[Records from a data source]
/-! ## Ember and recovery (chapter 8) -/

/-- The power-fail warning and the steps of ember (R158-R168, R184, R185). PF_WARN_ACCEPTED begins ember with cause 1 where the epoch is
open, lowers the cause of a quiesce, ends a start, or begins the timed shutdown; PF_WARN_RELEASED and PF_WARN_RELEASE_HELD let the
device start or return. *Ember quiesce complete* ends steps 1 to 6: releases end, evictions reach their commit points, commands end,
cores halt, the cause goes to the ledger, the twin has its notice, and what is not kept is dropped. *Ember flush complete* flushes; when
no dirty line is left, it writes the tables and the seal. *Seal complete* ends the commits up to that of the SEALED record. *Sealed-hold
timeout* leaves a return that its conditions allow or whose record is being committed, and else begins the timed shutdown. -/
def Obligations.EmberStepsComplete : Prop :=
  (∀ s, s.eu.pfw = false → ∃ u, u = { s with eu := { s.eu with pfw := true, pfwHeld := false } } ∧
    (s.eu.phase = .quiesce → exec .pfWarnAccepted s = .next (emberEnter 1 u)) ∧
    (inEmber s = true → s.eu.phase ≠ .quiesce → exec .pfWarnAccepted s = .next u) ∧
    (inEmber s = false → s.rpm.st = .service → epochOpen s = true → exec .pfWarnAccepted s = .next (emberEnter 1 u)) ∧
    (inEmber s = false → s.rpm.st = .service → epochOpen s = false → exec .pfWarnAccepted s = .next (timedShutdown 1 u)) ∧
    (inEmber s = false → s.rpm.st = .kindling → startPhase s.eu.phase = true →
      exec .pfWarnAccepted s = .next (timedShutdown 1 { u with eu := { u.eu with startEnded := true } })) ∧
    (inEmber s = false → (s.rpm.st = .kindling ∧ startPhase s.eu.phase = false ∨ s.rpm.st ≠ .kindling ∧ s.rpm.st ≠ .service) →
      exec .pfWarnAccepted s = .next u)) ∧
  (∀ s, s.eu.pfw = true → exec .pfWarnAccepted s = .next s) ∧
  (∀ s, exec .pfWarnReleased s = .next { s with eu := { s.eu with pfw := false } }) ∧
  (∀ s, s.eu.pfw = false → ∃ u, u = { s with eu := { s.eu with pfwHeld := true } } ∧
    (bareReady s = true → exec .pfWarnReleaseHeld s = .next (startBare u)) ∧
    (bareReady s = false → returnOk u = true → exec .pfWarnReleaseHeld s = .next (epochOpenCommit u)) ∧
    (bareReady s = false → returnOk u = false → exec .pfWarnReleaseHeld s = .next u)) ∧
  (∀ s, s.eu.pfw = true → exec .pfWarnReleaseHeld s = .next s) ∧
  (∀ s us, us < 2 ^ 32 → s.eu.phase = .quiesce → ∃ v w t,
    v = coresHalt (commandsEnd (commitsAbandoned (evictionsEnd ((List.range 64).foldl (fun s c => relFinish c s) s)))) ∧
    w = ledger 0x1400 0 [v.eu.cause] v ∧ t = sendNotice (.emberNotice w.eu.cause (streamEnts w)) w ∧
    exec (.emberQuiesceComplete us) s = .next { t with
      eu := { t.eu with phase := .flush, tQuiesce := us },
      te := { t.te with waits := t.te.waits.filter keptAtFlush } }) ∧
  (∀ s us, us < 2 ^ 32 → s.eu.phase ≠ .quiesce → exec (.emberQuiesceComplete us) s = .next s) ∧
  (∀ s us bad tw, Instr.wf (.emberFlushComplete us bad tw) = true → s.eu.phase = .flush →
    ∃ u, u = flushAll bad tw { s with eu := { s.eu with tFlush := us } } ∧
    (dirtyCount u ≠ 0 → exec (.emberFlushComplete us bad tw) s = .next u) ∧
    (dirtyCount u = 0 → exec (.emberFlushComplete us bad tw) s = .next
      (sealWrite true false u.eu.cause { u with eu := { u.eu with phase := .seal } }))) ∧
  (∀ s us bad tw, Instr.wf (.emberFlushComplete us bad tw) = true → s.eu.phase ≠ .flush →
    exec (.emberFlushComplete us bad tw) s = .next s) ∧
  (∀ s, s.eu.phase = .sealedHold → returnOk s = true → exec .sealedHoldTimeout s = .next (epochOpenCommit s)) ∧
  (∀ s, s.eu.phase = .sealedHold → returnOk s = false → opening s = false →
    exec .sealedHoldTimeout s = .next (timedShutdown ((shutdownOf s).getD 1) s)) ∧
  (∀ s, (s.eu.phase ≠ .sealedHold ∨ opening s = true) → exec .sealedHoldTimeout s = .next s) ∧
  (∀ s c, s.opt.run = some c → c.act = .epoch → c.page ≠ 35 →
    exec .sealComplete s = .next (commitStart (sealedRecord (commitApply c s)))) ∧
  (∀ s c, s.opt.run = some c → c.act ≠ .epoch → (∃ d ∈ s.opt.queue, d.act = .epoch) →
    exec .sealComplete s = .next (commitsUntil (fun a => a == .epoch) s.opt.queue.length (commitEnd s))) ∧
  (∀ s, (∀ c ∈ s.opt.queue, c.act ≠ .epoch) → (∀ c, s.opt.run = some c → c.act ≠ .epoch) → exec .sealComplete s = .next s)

==

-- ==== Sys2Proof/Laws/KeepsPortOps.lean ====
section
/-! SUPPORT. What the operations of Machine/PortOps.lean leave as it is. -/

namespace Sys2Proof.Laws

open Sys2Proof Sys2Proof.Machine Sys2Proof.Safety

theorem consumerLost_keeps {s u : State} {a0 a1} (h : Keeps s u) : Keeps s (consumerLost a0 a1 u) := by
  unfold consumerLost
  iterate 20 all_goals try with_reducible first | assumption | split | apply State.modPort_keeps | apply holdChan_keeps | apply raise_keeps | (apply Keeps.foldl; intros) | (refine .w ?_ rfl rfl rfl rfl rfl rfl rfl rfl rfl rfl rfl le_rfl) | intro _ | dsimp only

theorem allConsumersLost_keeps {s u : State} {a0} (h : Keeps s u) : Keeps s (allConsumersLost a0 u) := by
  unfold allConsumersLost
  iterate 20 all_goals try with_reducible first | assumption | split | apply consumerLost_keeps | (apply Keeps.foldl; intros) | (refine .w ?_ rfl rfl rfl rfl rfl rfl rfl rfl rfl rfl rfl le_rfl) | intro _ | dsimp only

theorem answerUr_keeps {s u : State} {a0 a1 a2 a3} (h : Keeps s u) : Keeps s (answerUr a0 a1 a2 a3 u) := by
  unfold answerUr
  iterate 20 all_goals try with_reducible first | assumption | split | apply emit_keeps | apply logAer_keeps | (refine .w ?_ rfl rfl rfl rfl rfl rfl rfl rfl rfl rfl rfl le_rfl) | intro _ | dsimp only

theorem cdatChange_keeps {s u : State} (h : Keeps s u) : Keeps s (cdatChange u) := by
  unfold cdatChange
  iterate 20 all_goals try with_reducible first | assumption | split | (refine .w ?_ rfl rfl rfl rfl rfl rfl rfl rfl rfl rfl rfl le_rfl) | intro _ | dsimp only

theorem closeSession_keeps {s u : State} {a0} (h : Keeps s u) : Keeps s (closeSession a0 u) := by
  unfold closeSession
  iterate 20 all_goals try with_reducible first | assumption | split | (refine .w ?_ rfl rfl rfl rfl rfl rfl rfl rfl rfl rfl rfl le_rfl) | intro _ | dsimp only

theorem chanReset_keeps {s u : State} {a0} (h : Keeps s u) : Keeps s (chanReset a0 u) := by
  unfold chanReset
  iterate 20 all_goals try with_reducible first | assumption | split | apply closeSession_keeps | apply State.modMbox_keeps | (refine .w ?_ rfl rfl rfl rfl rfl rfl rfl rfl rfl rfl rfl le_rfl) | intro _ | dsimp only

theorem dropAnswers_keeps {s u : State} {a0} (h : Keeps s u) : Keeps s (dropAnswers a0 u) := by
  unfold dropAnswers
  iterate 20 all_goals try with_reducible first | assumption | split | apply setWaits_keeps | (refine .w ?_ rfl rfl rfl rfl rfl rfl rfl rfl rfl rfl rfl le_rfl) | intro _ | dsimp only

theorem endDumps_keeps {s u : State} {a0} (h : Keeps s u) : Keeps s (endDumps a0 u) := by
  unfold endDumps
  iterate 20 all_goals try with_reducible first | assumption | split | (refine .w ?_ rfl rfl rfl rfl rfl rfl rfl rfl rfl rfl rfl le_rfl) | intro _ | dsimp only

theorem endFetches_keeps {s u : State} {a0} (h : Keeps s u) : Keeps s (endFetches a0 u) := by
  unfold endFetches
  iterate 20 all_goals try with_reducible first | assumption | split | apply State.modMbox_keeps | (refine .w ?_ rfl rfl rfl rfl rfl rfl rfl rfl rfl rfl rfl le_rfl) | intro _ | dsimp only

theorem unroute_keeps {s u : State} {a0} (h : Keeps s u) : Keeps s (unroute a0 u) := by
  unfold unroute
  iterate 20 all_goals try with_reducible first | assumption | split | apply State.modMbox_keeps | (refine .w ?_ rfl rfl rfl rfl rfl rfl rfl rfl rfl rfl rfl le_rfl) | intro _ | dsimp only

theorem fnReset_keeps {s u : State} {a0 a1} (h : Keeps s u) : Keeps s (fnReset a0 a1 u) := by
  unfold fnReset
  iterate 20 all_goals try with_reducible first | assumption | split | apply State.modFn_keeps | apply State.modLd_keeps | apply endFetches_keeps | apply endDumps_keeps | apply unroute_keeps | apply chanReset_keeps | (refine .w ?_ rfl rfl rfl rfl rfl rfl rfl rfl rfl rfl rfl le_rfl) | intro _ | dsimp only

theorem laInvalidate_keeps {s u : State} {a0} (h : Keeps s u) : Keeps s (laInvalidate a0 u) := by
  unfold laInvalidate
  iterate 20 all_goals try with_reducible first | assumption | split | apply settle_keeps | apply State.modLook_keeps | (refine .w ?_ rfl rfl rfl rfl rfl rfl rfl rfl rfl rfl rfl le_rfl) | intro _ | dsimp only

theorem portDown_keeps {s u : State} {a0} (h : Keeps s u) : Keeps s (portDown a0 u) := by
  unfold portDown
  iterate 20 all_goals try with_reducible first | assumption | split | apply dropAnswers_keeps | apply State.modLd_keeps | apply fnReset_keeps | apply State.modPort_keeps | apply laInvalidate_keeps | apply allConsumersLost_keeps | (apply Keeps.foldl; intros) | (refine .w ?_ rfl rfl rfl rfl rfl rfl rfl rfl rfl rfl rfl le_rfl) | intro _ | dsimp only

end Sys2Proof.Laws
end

■ What is being asked
All that belongs in the answer is the run of lines above from the line containing "pfwHeld := false" through the line containing "(inEmber s = false → s.rpm.st = .kindling", exactly as written.

■ Finished exercise
  (∀ s, s.eu.pfw = false → ∃ u, u = { s with eu := { s.eu with pfw := true, pfwHeld := false } } ∧
    (s.eu.phase = .quiesce → exec .pfWarnAccepted s = .next (emberEnter 1 u)) ∧
    (inEmber s = true → s.eu.phase ≠ .quiesce → exec .pfWarnAccepted s = .next u) ∧
    (inEmber s = false → s.rpm.st = .service → epochOpen s = true → exec .pfWarnAccepted s = .next (emberEnter 1 u)) ∧
    (inEmber s = false → s.rpm.st = .service → epochOpen s = false → exec .pfWarnAccepted s = .next (timedShutdown 1 u)) ∧
    (inEmber s = false → s.rpm.st = .kindling → startPhase s.eu.phase = true →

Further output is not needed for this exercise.